== GOAL OF THE EXERCISE ==
Go through the entries below and print, exactly, the lines starting at the one with "(apply inBlock_of 18;" and ending at the one with "unfold State.imageFields", keeping both ends and no others.

== THE DATA ==
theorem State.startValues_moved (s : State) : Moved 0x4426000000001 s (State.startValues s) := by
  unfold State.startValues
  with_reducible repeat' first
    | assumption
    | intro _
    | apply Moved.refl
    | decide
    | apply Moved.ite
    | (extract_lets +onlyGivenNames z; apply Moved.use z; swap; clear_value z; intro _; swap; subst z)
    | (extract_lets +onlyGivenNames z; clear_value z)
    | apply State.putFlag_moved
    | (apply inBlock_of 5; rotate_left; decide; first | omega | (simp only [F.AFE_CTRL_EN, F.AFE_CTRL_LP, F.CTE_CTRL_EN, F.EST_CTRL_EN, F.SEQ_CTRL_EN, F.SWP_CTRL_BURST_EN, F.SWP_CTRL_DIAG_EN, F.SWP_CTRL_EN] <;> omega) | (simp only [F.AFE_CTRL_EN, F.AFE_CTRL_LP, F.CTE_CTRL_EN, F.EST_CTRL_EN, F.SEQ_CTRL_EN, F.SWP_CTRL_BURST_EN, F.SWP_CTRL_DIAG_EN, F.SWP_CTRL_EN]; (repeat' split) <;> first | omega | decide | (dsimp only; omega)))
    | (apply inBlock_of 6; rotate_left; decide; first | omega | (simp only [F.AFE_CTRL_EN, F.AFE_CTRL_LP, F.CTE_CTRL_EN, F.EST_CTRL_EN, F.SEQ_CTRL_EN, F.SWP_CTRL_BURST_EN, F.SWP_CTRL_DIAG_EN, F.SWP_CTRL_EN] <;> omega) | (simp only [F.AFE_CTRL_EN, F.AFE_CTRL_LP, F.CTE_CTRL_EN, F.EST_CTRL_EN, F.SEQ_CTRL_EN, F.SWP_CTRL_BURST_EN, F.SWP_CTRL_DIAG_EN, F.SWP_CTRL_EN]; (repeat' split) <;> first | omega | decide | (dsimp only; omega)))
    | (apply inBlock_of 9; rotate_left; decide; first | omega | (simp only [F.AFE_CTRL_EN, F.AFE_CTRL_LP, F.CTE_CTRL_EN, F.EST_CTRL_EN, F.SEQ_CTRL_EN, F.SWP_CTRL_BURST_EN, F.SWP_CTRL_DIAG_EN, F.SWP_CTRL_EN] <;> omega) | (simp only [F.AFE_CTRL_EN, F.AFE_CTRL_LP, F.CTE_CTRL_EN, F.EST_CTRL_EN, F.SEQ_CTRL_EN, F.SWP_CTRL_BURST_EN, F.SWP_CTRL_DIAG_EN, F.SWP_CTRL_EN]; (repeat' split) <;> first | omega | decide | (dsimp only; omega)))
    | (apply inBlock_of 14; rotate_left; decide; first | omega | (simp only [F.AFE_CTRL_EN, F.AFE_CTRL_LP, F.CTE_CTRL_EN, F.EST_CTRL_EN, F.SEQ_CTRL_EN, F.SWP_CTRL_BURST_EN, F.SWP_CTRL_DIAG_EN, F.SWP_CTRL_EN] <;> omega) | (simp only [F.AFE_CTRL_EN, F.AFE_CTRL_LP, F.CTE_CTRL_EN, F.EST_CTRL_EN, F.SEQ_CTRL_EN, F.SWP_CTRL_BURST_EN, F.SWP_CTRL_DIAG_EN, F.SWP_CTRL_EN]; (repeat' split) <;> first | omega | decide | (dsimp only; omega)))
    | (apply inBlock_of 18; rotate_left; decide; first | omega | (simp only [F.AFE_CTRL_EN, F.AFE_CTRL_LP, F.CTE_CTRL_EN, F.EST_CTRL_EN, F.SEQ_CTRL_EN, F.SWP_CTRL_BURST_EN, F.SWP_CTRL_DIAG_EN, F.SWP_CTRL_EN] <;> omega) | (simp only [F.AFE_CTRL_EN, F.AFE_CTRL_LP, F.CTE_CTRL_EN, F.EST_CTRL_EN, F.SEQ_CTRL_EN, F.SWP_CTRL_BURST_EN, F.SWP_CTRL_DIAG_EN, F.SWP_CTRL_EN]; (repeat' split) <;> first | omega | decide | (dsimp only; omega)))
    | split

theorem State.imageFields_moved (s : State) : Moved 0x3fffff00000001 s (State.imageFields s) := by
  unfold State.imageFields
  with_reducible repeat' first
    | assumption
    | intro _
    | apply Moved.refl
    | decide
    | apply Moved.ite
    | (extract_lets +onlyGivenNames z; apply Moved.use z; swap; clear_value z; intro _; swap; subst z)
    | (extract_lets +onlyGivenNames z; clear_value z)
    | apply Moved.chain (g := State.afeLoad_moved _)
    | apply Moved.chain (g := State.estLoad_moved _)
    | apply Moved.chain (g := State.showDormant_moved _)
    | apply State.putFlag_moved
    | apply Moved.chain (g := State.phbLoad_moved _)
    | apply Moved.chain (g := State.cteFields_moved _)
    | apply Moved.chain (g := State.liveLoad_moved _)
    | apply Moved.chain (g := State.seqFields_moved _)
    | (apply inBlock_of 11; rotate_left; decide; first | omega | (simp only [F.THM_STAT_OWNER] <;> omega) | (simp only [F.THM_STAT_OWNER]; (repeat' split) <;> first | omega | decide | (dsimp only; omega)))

== ANSWER BELOW ==
    | (apply inBlock_of 18; rotate_left; decide; first | omega | (simp only [F.AFE_CTRL_EN, F.AFE_CTRL_LP, F.CTE_CTRL_EN, F.EST_CTRL_EN, F.SEQ_CTRL_EN, F.SWP_CTRL_BURST_EN, F.SWP_CTRL_DIAG_EN, F.SWP_CTRL_EN] <;> omega) | (simp only [F.AFE_CTRL_EN, F.AFE_CTRL_LP, F.CTE_CTRL_EN, F.EST_CTRL_EN, F.SEQ_CTRL_EN, F.SWP_CTRL_BURST_EN, F.SWP_CTRL_DIAG_EN, F.SWP_CTRL_EN]; (repeat' split) <;> first | omega | decide | (dsimp only; omega)))
    | split

theorem State.imageFields_moved (s : State) : Moved 0x3fffff00000001 s (State.imageFields s) := by
  unfold State.imageFields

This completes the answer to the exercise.